Which of the lines below include the word "loaded"? Pull each one out.

[Saved entries]
——
-- ==== Sys2Proof/Tests/Slice0.lean ====
section
/-! SUPPORT. The model's own tests: decoding of words written out from the spec, one step of each instruction with the value
the spec gives (`95_test_vectors.md` or the rule named), and a witness for the hypotheses of each statement. -/

-- One test at a time: many waiting kernel checks, each on a thread with its own large stack, would exhaust the address space.
set_option Elab.async false

namespace Sys2Proof.Tests.Slice0

open Sys2Proof.Machine

/-! ## Small states -/

/-- The state after one step with the tuple `w` offered. -/
def after (s : State) (w : Nat) : State :=
  match step (s.withFetchWord 46 w) with
  | .next t => t
  | .fault _ => s
  | .refused _ => s

/-- FREQ['a'] = 3, FREQ['b'] = 1. -/
def abFreq : FreqTable := setFreqAt (setFreqAt Block.reset.freq 0x61 3) 0x62 1

/-- The Code Table of S1: 'a' = "1", 'b' = "0". -/
def abCode : CodeTable := setCodeAt (setCodeAt Block.reset.code 0x61 ⟨1, 1⟩) 0x62 ⟨1, 0⟩

/-- FREQ loaded, nothing built. -/
def loaded : State := { State.reset with freq := abFreq }

/-- The tree of S1 as BUILD leaves it. -/
def built : State :=
  { loaded with
    node := arenaOf [⟨.leaf, 0x61, 3, 0x1FF, 0x1FF⟩, ⟨.leaf, 0x62, 1, 0x1FF, 0x1FF⟩, ⟨.internal, 0, 4, 1, 0⟩]
    nnode := 3, root := 2, treeValid := true }

/-- A valid Code Table. -/
def derived : State := { loaded with code := abCode, codeValid := true }

/-- An open pack session. -/
def packing : State := { derived with mode := .pack }

/-- An open unpack session with `u` digits to come. -/
def unpacking (u : Word) : State := { State.reset with mode := .unpack, ubitcnt := u, urem := u }

/-- A faulted block (F1). -/
def faulted : State := { State.reset with err := .illegalCmd }

/-- The same state with one thing offered. -/
def offer (s : State) (e : Event) : State := { s with pending := [e] }

/-! ## Well-formedness: each check refuses an ill-formed tuple -/

theorem test_wellFormed_accepts : tupleWellFormed 0x200500000061 = true ∧ tupleWellFormed 0x000100000000 = true := by decide
theorem test_wellFormed_refuses_47_bits : tupleWellFormed (2 ^ 46 + 0x200000000001) = false := by decide
theorem test_wellFormed_refuses_read_with_data : tupleWellFormed 0x000100000005 = false := by decide
theorem test_wellFormed_instr : Instr.wellFormed (.rdcode 0 15) = true := by decide

/-! ## Decoding: a word of every row, from `opcode_table.json`, R71, R73 and the encodings of `95_test_vectors.md` -/

theorem test_decode_build : decodeTableWord 48 0x200000000001 = some .build := by rfl
theorem test_decode_derive : decodeTableWord 48 0x200000000002 = some .derive := by rfl
theorem test_decode_packBegin : decodeTableWord 48 0x200000000003 = some .packBegin := by rfl
theorem test_decode_packEnd : decodeTableWord 48 0x200000000004 = some .packEnd := by rfl
theorem test_decode_unpackBegin : decodeTableWord 48 0x200000000005 = some .unpackBegin := by rfl
theorem test_decode_clr : decodeTableWord 48 0x200000000006 = some .clr := by rfl
theorem test_decode_pushp : decodeTableWord 48 0x200500000061 = some (.pushp 0x61) := by rfl
theorem test_decode_pushu : decodeTableWord 48 0x2006000000F7 = some (.pushu 0xF7) := by rfl
theorem test_decode_wrubc : decodeTableWord 48 0x200300000009 = some (.wrubc 9) := by rfl
theorem test_decode_wrfreq : decodeTableWord 48 0x21F0FFFFFFFF = some (.wrfreq 0xF0 0xFFFFFFFF) := by rfl
theorem test_decode_rdfreq : decodeTableWord 48 0x016100000000 = some (.rdfreq 0x61) := by rfl
theorem test_decode_rdstatus : decodeTableWord 48 0x000100000000 = some .rdstatus := by rfl
theorem test_decode_rdpbc : decodeTableWord 48 0x000200000000 = some .rdpbc := by rfl
theorem test_decode_rdubc : decodeTableWord 48 0x000300000000 = some .rdubc := by rfl
theorem test_decode_rdurem : decodeTableWord 48 0x000400000000 = some .rdurem := by rfl
theorem test_decode_rdcode : decodeTableWord 48 0x162100000000 = some (.rdcode 0x62 1) := by rfl

/-- The edges of the windows: 0x00FF and 0x0200 are reserved, 0x01FF is FREQ[255] (A1). -/
theorem test_decode_window_edges :
    decodeTableWord 48 0x00FF00000000 = none ∧ decodeTableWord 48 0x020000000000 = none ∧
    decodeTableWord 48 0x01FF00000000 = some (.rdfreq 0xFF) ∧ decodeTableWord 48 0x0FFF00000000 = none ∧
    decodeTableWord 48 0x1FFF00000000 = some (.rdcode 0xFF 15) := by decide

/-- F1 to F5: the illegal command words, with DATA[7:0]. -/
theorem test_decode_illegal :
    [0x0, 0x7, 0x101, 0xFFFFFFFF, 0x80000001].map (fun v => decode (.write 0 (BitVec.ofNat 32 v))) =
      [0x0, 0x7, 0x01, 0xFF, 0x01].map (fun b => .error (.illegalCommand (BitVec.ofNat 8 b))) := by decide +kernel

/-! ## One step of each instruction -/

/-- S1: the tree of "aaab". -/
theorem test_build_tree :
    (after loaded 0x200000000001).toBlock.inUse =
      [⟨.leaf, 0x61, 3, 0x1FF, 0x1FF⟩, ⟨.leaf, 0x62, 1, 0x1FF, 0x1FF⟩, ⟨.internal, 0, 4, 1, 0⟩] := by decide +kernel

/-- S3: the empty tree from reset, STATUS 0x11, ROOT NONE. -/
theorem test_build_empty :
    statusWord (after State.reset 0x200000000001).toBlock = 0x11 ∧
      (after State.reset 0x200000000001).root = 0x1FF := by decide +kernel

/-- R103: a leaf comes before an internal node of the same weight. -/
theorem test_build_tie :
    (build (setFreqAt (setFreqAt (setFreqAt Block.reset.freq 0x61 1) 0x62 1) 0x63 2)).nodes.drop 3 =
      [⟨.internal, 0, 2, 0, 1⟩, ⟨.internal, 0, 4, 2, 3⟩] := by decide +kernel

/-- F20: the lowest offending symbol is reported. -/
theorem test_build_badFreq :
    statusWord (after { State.reset with
      freq := setFreqAt (setFreqAt Block.reset.freq 0xF0 0xFFFFFFFF) 5 0x80000000 } 0x200000000001).toBlock =
        0x00050300 := by decide +kernel

/-- S1: the codes of "aaab", STATUS 2. -/
theorem test_derive_codes :
    codeAt (after built 0x200000000002).code 0x61 = ⟨1, 1⟩ ∧ codeAt (after built 0x200000000002).code 0x62 = ⟨1, 0⟩ ∧
      statusWord (after built 0x200000000002).toBlock = 2 := by decide +kernel

/-- F6: no tree. -/
theorem test_derive_no_tree : statusWord (after State.reset 0x200000000002).toBlock = 0x00020200 := by decide +kernel

/-- R131's example and F7. -/
theorem test_packBegin : statusWord (after derived 0x200000000003).toBlock = 6 ∧
    statusWord (after State.reset 0x200000000003).toBlock = 0x00030200 := by decide +kernel

/-- R133's example. -/
theorem test_pushp_example :
    (after { packing with acc := 3, accN := 2, pbitcnt := 2 } 0x200500000061).acc = 7 ∧
      (after { packing with acc := 3, accN := 2, pbitcnt := 2 } 0x200500000061).accN = 3 := by decide +kernel

/-- A code of 39 digits on top of one waiting digit, V9: five beats in one transaction. -/
theorem test_pushp_long_code :
    (after { packing with code := setCodeAt abCode 0 ⟨39, 0x3FFFFFFFFF⟩, accN := 1, pbitcnt := 1 }
      0x200500000000).pout = [0xFE, 0xFF, 0xFF, 0xFF, 0x7F] := by decide +kernel

/-- R138's example. -/
theorem test_packEnd :
    (after { packing with acc := 7, accN := 4, pbitcnt := 4 } 0x200000000004).pout = [7] ∧
      statusWord (after { packing with acc := 7, accN := 4 } 0x200000000004).toBlock = 2 := by decide +kernel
——
■ ANSWER:
/-- FREQ loaded, nothing built. -/
def loaded : State := { State.reset with freq := abFreq }
  { loaded with
def derived : State := { loaded with code := abCode, codeValid := true }
    (after loaded 0x200000000001).toBlock.inUse =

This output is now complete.